Network Trouble Shooting: Made simple for Complex Network Issue.
The most efficient manner to trouble shoot network issue is to approach simple and systematic way. Collect the information then trouble shoot by following OSI (Open System Inter Connection) Networking Model.
Collect the and Understand Basic Information
Its very important to collect and very critical to obtain a complete picture of the issue. Carefully consider how the problem appears. For example its related to inbound traffic, out bond traffic or both. Try to identify the problem is constant or intermittent, and is this issue reproducible? If so how?
Trouble shoots up as per the OSI Reference Model:
As said earlier, best and simple way of trouble shooting network issue is by following OSI reference model. So start troubleshooting with Physical Layer and work up to the Application Layer. In most of the cases problem persists at first three layers.
Physical Layer Trouble Shooting.
The physical layer is one of the easiest to troubleshoot. It is also frequently overlooked. If there is connectivity issue, consider to check following.
Ensure the devices are powered on; examine the cable by LAN Ethernet Cat 5 tester or Fiber Optic Test Instrument. Closely examine the connector as well. Ensure that each cable connector clicks as it is inserted properly into the network port. Check network port indicator lights on each side.
- Ensure that proper type of cabling is in use. Cabling between Network Devices and Computer should be used “straight Through Cable”. A straight through cable has an identical wiring layout on both sides. For Computer to Computer or Switch to Switch you should use Cross over cable.

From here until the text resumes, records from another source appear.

/-- A child of a team (19 R433, R438). -/
structure Child where
  handle : W64
  team : Nat
  retired : Bool := false
  merged : Bool := false
  joined : Bool := false
  conflicts : Nat := 0
  deriving DecidableEq, Repr

/-- An operation issued to a core's array and not retired (12 R288): its team and word, the formats, mode and offset read at
issue, the ring slots it reads and how many of them it pops, its array cost, the steps already performed on a V-core (12
R300), and what its discard restores (12 R312): the record, latch and recorded phase before its issue; the cycle it was issued in
(R290), whether it is the post of an `mloop`, which holds no place in the queue (R309), and whether the barrier of its post was
invalidated since its issue (R307). -/
structure MOp where
  team : Nat
  instr : Instr
  info : IssueInfo := {}
  fmtA : Nat := 0
  fmtB : Nat := 0
  mode : Nat := 0
  offset : Nat := 0
  slotsA : List Nat := []
  slotsB : List Nat := []
  popA : Nat := 0
  popB : Nat := 0
  cost : Nat := 0
  step : Nat := 0
  runBefore : Option RecRun := none
  latchBefore : Option (BitVec 5 × BitVec 5) := none
  waitBefore : Option (Nat × Option BarRec) := none
  issued : Nat := 0
  marker : Bool := false
  postGone : Bool := false
  deriving DecidableEq, Repr

/-- A team (03 R64, R71): identity, placement, and its whole context. -/
structure Team where
  inst : Nat := 0
  copy : Nat := 0
  linear : Nat := 0
  tx : Nat := 0
  ty : Nat := 0
  tz : Nat := 0
  status : TeamStatus := .retired
  sent : SignalKind := .none
  signal : SignalKind := .none
  target : Nat := 0
  share : Nat := 0
  launchRec : LoopRec := {}
  launchIdx : Nat := 0
  fallback : Bool := false
  core : Nat := 0
  bank : Nat := 0
  firstCore : Nat := 0
  firstCluster : Nat := 0
  parent : Option Nat := none
  depth : Nat := 0
  rev : Nat := 0
  children : List Child := []
  forkCount : Nat := 0
  buildCount : Nat := 0
  lastConflicts : Nat := 0
  c : List W64 := []
  lc : List W32 := []
  fpSeed : W32 := 0
  fpFlush : Bool := false
  fpMode : BitVec 3 := 0
  genC : W32 := 1
  tpl : List (Option W128) := []
  tplBlock : Nat := 0
  ft : List (Option (BitVec 5)) := []
  rings : List (Option Ring) := []
  dq : List (List DefEntry) := []
  dqScalars : List (List W64) := []
  drain : List DefBatch := []
  latch : Option (BitVec 5 × BitVec 5) := none
  scratch : List Byte := []
  full : List Bool := []
  tiles : List (List W32) := []
  pins : List W64 := []
  tile : Option (Nat × Nat) := none
  frame : TrapFrame := {}
  handler : Option Handler := none
  held : List Raise := []
  instHeld : List Raise := []
  craise : List Raise := []
  resumeAt : Nat := 0
  barRecs : List BarRec := []
  ctrl : CtrlState := {}
  groups : List Group := []
  mctx : CtxState := {}
  mops : List MOp := []
  mEnded : Bool := false
  deriving DecidableEq, Repr

/-! ## Instances -/

/-- States of an instance (02 R53). -/
inductive InstState where
  | ready | running | suspended | retiring | done | failed | held
  deriving DecidableEq, Repr

/-- The share of a cluster (03 R72): the cluster, the next and last position of its own progression (one past the
last), and unplaced teams transferred to it (R78). -/
structure Share where
  cluster : Nat
  next : Nat := 0
  stop : Nat := 0
  extra : List Nat := []
  deriving DecidableEq, Repr

/-- A job instance (02 R50 to R61). -/
structure Inst where
  job : Nat := 0
  id : W32 := 0
  number : Nat := 0
  card : Card := {}
  image : Image := {}
  roles : List Role := []
  release : Nat := 0
  deadline : Nat := 0
  st : InstState := .ready
  readyAt : List Nat := []
  shares : List Share := []
  reported : Nat := 0
  overBudget : Bool := false
  stamp : Option Nat := none
  missed : Bool := false
  rung : Nat := 0
  decl : Option (Nat × Nat) := none
  pendingCause : Option Raise := none
  heldCause : Option Raise := none
  fallbackTeam : Option Nat := none
  posted : Bool := false
  signalled : Bool := false
  discarded : Bool := false
  sampled : Option Nat := none
  entryRec : LoopRec := {}
  handlerRec : LoopRec := {}
  fallbackRec : LoopRec := {}
  reconDone : Bool := false
  error : Option W32 := none
  compared : Bool := false
  tie : Bool := false
  handlerCauses : List Raise := []
  revs : List Nat := []
  retired : Nat := 0
  deriving DecidableEq, Repr

/-- A job table slot of Bandstand (01 R17, 02 R45, R46): the accepted card, its image, and the releases made. -/
structure JobSlot where
  accepted : Bool := false
  withdrawing : Option (Nat × Nat) := none
  card : Card := {}
  image : Image := {}
  roles : List Role := []
  entryRec : LoopRec := {}
  handlerRec : LoopRec := {}
  fallbackRec : LoopRec := {}
  nextN : Nat := 0
  acceptances : Nat := 0
  ctlRung : Nat := 0
  rungs : List (Nat × Nat) := []
  lastRung : Nat := 0
  lastErr : W32 := 0
  lastInst : W16 := 0
  lastMove : Nat := 0
  limit : Bool := false
  deriving DecidableEq, Repr

/-- A submission result (02 R43). -/
structure SubResult where
  seq : Nat
  code : Nat
  op : Nat
  job : Nat
  deriving DecidableEq, Repr

/-- A submission page (02 R43, R44): unread results oldest first, results in preparation, numbered writes, overflow, and
SUBMIT writes that have reached the lodge behind a submit that is being checked. -/
structure SubPage where
  results : List SubResult := []
  prep : List SubResult := []
  queue : List Nat := []
  seq : Nat := 0
  overflow : Bool := false
  deriving DecidableEq, Repr

/-! ## Cores and clusters -/

/-- A named barrier of a core (09 R218). -/
structure Barrier where
  count : Nat
  arrived : Nat := 0
  phase : W16 := 0
  owner : Nat
  deriving DecidableEq, Repr

/-- What a cluster charges an instance and has not reported (02 R58): cycles charged, core cycles since the last report, and
whether a team of the instance has left the cluster's cores since. -/
structure Charge where
  inst : Nat
  cycles : Nat := 0
  age : Nat := 0
  left : Bool := false
  deriving DecidableEq, Repr

/-- A ready-table entry (02 R62). -/
structure ReadyEntry where
  inst : Nat
  copy : Nat := 0
  tag : W32
  value : W64
  deriving DecidableEq, Repr

/-! ## Copy channels (14 R339 to R355) -/

/-- States of a copy channel (14 R339). -/
inductive ChanState where
  | idle | linked | running | waiting | paused | faulted | error
  deriving DecidableEq, Repr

- From OS level you can trouble shoot Network card by checking driver is properly loaded or not or you can run some hardware diagnostic on it. Ethtool, load the driver using modeprob, getmib –l
- Finally check system log and Hardware log and examine the is there any error occurred for NIC.
Data Link Layer Trouble shooting:
Data link layer transfer data between two nodes in LAN Segment (system) or adjacent network nodes in a Wide Area Network. In this section only we will discuss Ethernet 802.3. In Data Link Layer handles frame delivery in digital form.
Note: Data Link Layer protocols are FDDI, Token Ring, Apple Talk, ATM, Cisco Discovery Protocol, Frame Relay, Ethernet, Multi protocol Label Switching (MPLS), Point-to-Point Protocol, Serial Line Internet Protocol (SLIP), Spanning Tree Protocol.
At the data link layer, local communication occurs by network port hardware addresses, also known Media Access Addresses (MAC). Improper configuration leads to failure in Data Link Layer.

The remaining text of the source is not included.